Exer 4 Culture Media Preparation for Microorganisms

Microorganisms and Culture Media

Introduction

  • Microorganisms require nutrients for biological functions and survival.
  • In laboratory settings, microorganisms are cultured using artificial nutrient sources called culture media.

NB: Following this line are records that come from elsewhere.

theorem witness_AssemblyFailuresReported :
    let s (n : Nat) : State := { State.reset with cch := assembling 2 3 n }
    fills (assembling 2 3 0) (.body 3 0) = (3, 0, false, 0) ∧
    fills (assembling 2 3 0) (.head 1 1 7 0) = (3, 1, true, 0) ∧
    (Cch.reset.arrival (.body 0 0)).counters.fragments = 1 ∧
    (after .assemblyTimeout (s 480)).map (fun t => (t.cch.asm.assembling, t.cch.counters.timeouts))
      = some (false, 1) ∧
    (after .assemblyTimeout (s 479)).map (fun t => t.cch.counters.timeouts) = some 0 := by decide +kernel

theorem witness_AbortWithdrawsTheOpenMessage :
    fills (assembling 5 9 0) .abort = (9, 3, false, 0) ∧ Cch.reset.arrival .abort = Cch.reset := by
  decide +kernel

/-- A reply queue of `n` words: one DATA record. -/
def replies (n : Nat) : Cch :=
  { Cch.reset with class2 := [{ kind := .data, tag := 0, code := .ok, body := List.replicate (n - 1) 0
                                ends := false }] }

def tuneRecord : Record := { kind := .tune, tag := 0, code := .ok, body := [0, 0], ends := false }

theorem witness_TuneRecordReplacesTheWaitingOne :
    tuneRecord.kind = .tune ∧ ((replies 253).enqueue tuneRecord).class4 = [tuneRecord] ∧
    ((replies 254).enqueue tuneRecord).class4 = [] ∧
    ((replies 254).enqueue tuneRecord).counters.tuneDropped = 1 ∧
    ({ replies 254 with class4 := [pedalRecord 0 1 false] }.enqueue tuneRecord).class4 = [tuneRecord] := by
  decide +kernel

theorem witness_ReplyQueueByClass :
    let r : Record := pedalRecord 0 1 false
    let both : Cch := { Cch.reset with class1 := [r], class2 := [r], class3 := [r], class4 := [r] }
    ((replies 254).enqueue r).class3 = [r] ∧ ((replies 255).enqueue r).class3 = [] ∧
    ((replies 255).enqueue r).dropped = true ∧
    ((replies 1).enqueue { r with kind := .fault }).class1 = [{ r with kind := .fault }] ∧
    both.serialize.class1 = [] ∧ both.serialize.class2 = [r] ∧
    both.serialize.serialize = both.serialize ∧
    { both with class1 := [] }.serialize.class2 = [] ∧
    { both with class1 := [], class2 := [] }.serialize.class3 = [] ∧
    { both with class1 := [], class2 := [], class3 := [] }.serialize.class4 = [] := by decide +kernel

theorem witness_FrameEndShowsTheStatus :
    ready.Settled ∧ ready.frame = { FrameEnd.closed with isOpen := true } ∧ ready.pmn.events = [] ∧
    ready.cch.fifo = [] ∧ ready.sli.lock = .locked ∧ ready.sli.ackSent = false ∧
    ready.statusWord = 0b11111111_000_00_000_0000_0_0_0_0_0_0_0_0_0000#32 :=
  ⟨settled_of (by decide +kernel), by decide +kernel⟩

/-- A frame received in full whose GUITAR_A word carries the sample −2. -/
def receiving (n : Nat) : State :=
  let words := upd (Vector.replicate 8 (0 : Word32)) 0 0xFFFFFE00
  { State.reset with
    sli := { Sli.reset with
      lock := .locked, counter := BitVec.ofNat 32 n, received := some { full := 8, words := words } }
    sce := { Sce.reset with fade := 32768 } }

theorem witness_LockedFrameProcessed :
    let frame (o : FrameOrder) (n : Nat) := (after (.lockedFrame o) (receiving n)).map fun t =>
      (t.frame.blockDue, t.tck.phase, t.sli.outbound.direct, t.frame.lateControl)
    ((receiving 15).sli.resetHeld = false ∧ (receiving 15).sli.lock = .locked ∧
      (receiving 15).sli.received.isSome) ∧
    frame ⟨true, false⟩ 15 = some (true, 1, -2, some 0) ∧
    frame ⟨false, false⟩ 16 = some (false, 1, -2, none) ∧
    ({ full := 7, words := Vector.replicate 8 0x00000100 } : Received).sample (some 6) = 1 ∧
    ({ full := 7, words := Vector.replicate 8 0x00000100 } : Received).sample (some 7) = 0 := by
  decide +kernel

/-- A locked frame in a crossfade: line 0 shared, line 1 a TAIL with a tap fade in flight, the sample 16,384
from GUITAR_A, and EXPMAP entry 1 from pedal 1 to the pre-gain of stage 1. -/
def crossingFrame (pedal : Word32) : State :=
  let s := crossing 64 none (receiving 15)
  let l : Line := { Line.free with
    state := .live, mem := [0, 400000], current := 2, target := 2, wet := 16384, pan := 16384
    feedback := 16384 }
  let tail : Line := { l with state := .tail, current := 1, mem := [1000000, 0] }
  let words := upd (upd (Vector.replicate 8 (0 : Word32)) 0 0x00400000) 6 pedal
  { s with
    tbm := s.tbm.writeEntry .expmap 1 0 ([0x810101, 0, 1023].map payload)
    dlu := { s.dlu with lines :=
      #v[{ l with owner1 := some 5, owner2 := some 6 }, tail, Line.free, Line.free] }
    sli := { s.sli with received := some { full := 8, words := words } }
    pmn := { s.pmn with debounce := 0 } }

/-- R106, R110–R112: a quarter through the crossfade, with a blank shape the chains carry 0, line 0 reads
400,000 at its tap, and the TAIL reads 999,023 one frame into its tap fade, so that its wet output
and its feedback are 499,512. -/
theorem witness_LockedFrameProcessed_lines :
    (after (.lockedFrame ⟨false, false⟩) (crossingFrame 0)).map (fun t =>
        t.dlu.lines.toList.map fun l => (l.mem.take 2, l.position, l.peak)) =
      some [([200000, 0], 0, 0), ([499512, 1000000], 1, 499512), ([], 0, 0), ([], 0, 0)] ∧
    (after (.lockedFrame ⟨false, false⟩) (crossingFrame 0)).map (fun t => t.sli.outbound.fohL) =
      some 349756 := by decide +kernel

/-- R176, R178: the click sample of a frame by the burst position, the rise of the position and of the interval
count, and a FREE line with a change of time in it. -/
theorem witness_LockedFrameProcessed_click :
    let s (kind : BurstKind) (k : Nat) : State :=
      let s := receiving 3
      { s with tck := { s.tck with
          burst := some kind, burstPos := k, tapOpen := true, tapCount := 144000 + k } }
    let frame (kind : BurstKind) (k : Nat) := (after (.lockedFrame ⟨false, false⟩) (s kind k)).map fun t =>
      (t.sli.outbound.click, t.tck.burstPos, t.tck.tapCount)
    let free : Line := { Line.free with current := 5, target := 9, position := 3, mem := [1] }
    let lined : State := { receiving 3 with
      dlu := { (receiving 3).dlu with lines := upd (receiving 3).dlu.lines 2 free } }
    (receiving 3).tck.accentLevel = 32768 ∧ (receiving 3).tck.normalLevel = 16384 ∧
    frame .accent 0 = some (4194304, 1, 144001) ∧ frame .accent 15 = some (4063232, 16, 144001) ∧
    frame .accent 16 = some (-4054494, 17, 144001) ∧ frame .normal 23 = some (1996664, 24, 144001) ∧
    frame .normal 24 = some (-1992294, 25, 144001) ∧ frame .accent 479 = some (-8738, 480, 144001) ∧
    frame .accent 480 = some (0, 480, 144001) ∧
    (after (.lockedFrame ⟨false, false⟩) lined).map (fun t => t.dlu.lines.get 2) = some free := by
  refine ⟨?_, ?_, ?_, ?_, ?_, ?_, ?_, ?_, ?_, ?_⟩ <;> decide +kernel

/-- R148, R154, R155: the PEDAL reports of the two expression changes of a word, with reporting on, off, and behind
a press; the marks of a waiting start, a slot and a pending switch fall. -/
theorem witness_LockedFrameProcessed_reports :
    let s (on : Bool) (w : Word32) : State :=
      let s := crossingFrame w
      { s with
        csq := { s.csq with waiting := some ⟨3, 10, 4, true⟩ }
        pmn := { s.pmn with reporting := on, events := [] }
        stg := { s.stg with slots := upd s.stg.slots 2 { slotOf .queued 7 with fresh := true } }
        swu := { s.swu with pending := some { pendingFor (some 7) with fresh := true } } }
    let frame (on : Bool) (w : Word32) := (after (.lockedFrame ⟨false, false⟩) (s on w)).map fun t =>
      (t.cch.class3.map Record.body, t.pmn.last2)
    let both : Word32 := 0b0000_0000_0000_1111111111_0000000010#32
    frame true both = some ([[0xC40000 + 1023], [0xC80002]], 2) ∧ frame false both = some ([], 2) ∧
    frame true 0b1000_0000_0000_1111111111_0000000010#32 = some ([], 0) ∧
    (after (.lockedFrame ⟨true, true⟩) (s true both)).map (fun t =>
      (t.csq.waiting.map (·.fresh), (t.stg.slots.get 2).fresh, t.swu.pending.map (·.fresh),
        t.cch.class3.length)) = some (some false, false, some false, 2) := by
  refine ⟨?_, ?_, ?_, ?_⟩ <;> decide +kernel

/-- R148, R154, R88: a press in the word waits with the expression change behind it; a change alone is
taken at once and starts its map's ramp; a change of 1 is none. -/
theorem witness_LockedFrameProcessed_pedal :
    let frame (w : Word32) := (after (.lockedFrame ⟨false, false⟩) (crossingFrame w)).map fun t =>
      (t.pmn.events, t.pmn.last1, ((t.sce.live.bind (·.stages[0]?)).bind (·.params[1]?)).bind (·.change))
    frame 0b1000_0000_0000_1111111111_0000000000#32 =
      some ([.press 0, .expression false 1023], 0, none) ∧
    frame 0b0000_0000_0000_1111111111_0000000001#32 = some ([], 1023, some (.ramp 256 1023 0)) := by
  decide +kernel

/-- R32: a PING completed by the CONTROL word of the frame is taken at the end of that frame, in either
order of R30. -/
theorem test_message_completed_in_its_frame_is_taken :
    let s : State := { receiving 3 with sli := { (receiving 3).sli with
      received := some { full := 8
                         words := upd (Vector.replicate 8 0) 7 0b01_000000_00000001_00000111_00000000#32 } } }
    let taken (o : FrameOrder) := ((after (.lockedFrame o) s).bind
      (after (.syncIntervalEnd (interval 256 true)))).map fun t =>
        (t.cch.counters.executed, t.cch.fifo.length)
    taken ⟨true, false⟩ = some (1, 0) ∧ taken ⟨false, false⟩ = some (1, 0) := by decide +kernel

/-- R91: a sample counts for its peak when its slot is driven in full. -/
theorem test_peaks_follow_driven_samples :
    let l := linked .locked 0 0
    let s : State :=
      { l with sli := { l.sli with outbound := { OutWords.idle with fohL := -9, fohR := 8 } } }
    let peaks (n : Nat) := (after (.syncIntervalEnd (interval n true)) s).map fun t =>
      (t.sce.peakL, t.sce.peakR)
    peaks 64 = some (9, 8) ∧ peaks 63 = some (9, 0) ∧ peaks 31 = some (0, 0) := by decide +kernel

Expected Learning Outcomes

  • Describe and perform major steps in culture media preparation.
  • Determine the effect of pH and sterilization on gelling power and microorganism growth.

Culture Medium

  • Definition: Any nutrient material prepared for cultivating microorganisms.
  • Must provide essential elements for growth:
    • Key Elements: Carbon (C), Hydrogen (H), Oxygen (O), Nitrogen (N), Phosphorus (P), Sulfur (S).
  • Ingredients vary according to the type of media.

pH and Microorganisms

  • Importance of pH: Different microorganisms grow best at specific pH levels:
    • Acidophiles: pH < 5.5
    • Neutrophiles: pH 5.5 - 8
    • Alkaliphiles: pH > 8
  • Adjust pH of culture media according to the microorganism being cultivated.

Types of Culture Media

Based on Composition
  1. Chemically Defined (Synthetic) Medium
    • Exact known chemical composition.
  2. Complex Medium
    • Composed of extracts/digests from yeast, meat, or plants; precise composition unknown.
    • Examples: Nutrient Agar, Eosin Methylene Blue Agar (EMBA).
Based on Consistency
  • Solid Medium: 1.5 - 2.0% agar; used for enumeration, isolation, and characterization.
  • Liquid Medium: 0% agar; used for growing large quantities of microorganisms.
  • Semi-Solid Medium: 0.5 - 0.7% agar; used for bacterial motility determination.
Based on Purpose/Use
  1. General Purpose Medium
    • Supports growth of most microorganisms.
    • Examples: Nutrient Agar, Nutrient Broth, Plate Count Agar.
  2. Selective Medium
    • Promotes specific organism growth while inhibiting others.
    • Example: Mannitol Salt Agar (selects for Staphylococcus).
  3. Differential Medium
    • Differentiates microorganisms based on metabolic reactions.
    • Examples: MacConkey Agar, Eosin Methylene Blue Agar.
  4. Enrichment Medium
    • Increases the number of desired microorganisms to detectable levels.
    • Examples: Blood Agar, Lactose Broth.
  5. Characterization Medium
    • Tests metabolic activities of specific microorganisms.
    • Example: Citrate Agar (tests for citrate utilization).

Media Preparation

Initial Steps
  • Determine total volume of medium to prepare.
  • Common glassware volumes include:
    • Petri dish: 15-20 ml
    • Big test tubes (stabs/broth): 10 ml; (slants): 6-8 ml
    • Small tubes (stabs/broth): 5 ml; (slants): 3 ml
    • Erlenmeyer flasks: Not more than 60% total capacity.
Calculation Example
  • Prepare 10 plates of Nutrient Agar (NA) and calculate:
    • 10 x 20 ml = 200 ml (plates)
    • 10 x 10 ml = 100 ml (big stabs)
    • 10 x 3 ml = 30 ml (small slants)
  • Total volume: 200 ml + 100 ml + 30 ml = 330 ml.
Component Computation
  • When using dehydrated medium, calculate amounts of each component needed:
    • Nutrient Agar Components per Liter:
    • Peptone: 5 g
    • Meat extract: 3 g
    • Agar: 15 g
  • For 330 ml of Nutrient Agar:
    • Peptone: (5 g / 1000 ml) * 330 ml = 1.65 g
    • Meat Extract: (3 g / 1000 ml) * 330 ml = 0.99 g
    • Agar: (15 g / 1000 ml) * 330 ml = 4.95 g

pH Adjustment

  • Adjust pH via titration if necessary:
    • Use specific indicator dyes for different pH levels:
    •  - bromthymol blue
    •  - bromcresol green
    •  - phenolphthalein
  • For titration example, prepare pH 7 solution, calculating volumes of titrant needed based on sample size.

Sterilization

  • Cover media with cotton plugs prior to sterilization.
  • Purpose: Allow gas exchange while preventing microbial contamination.

Conclusion

  • Understanding the preparation, properties, and applications of culture media is essential in microbiology for the growth and study of microorganisms.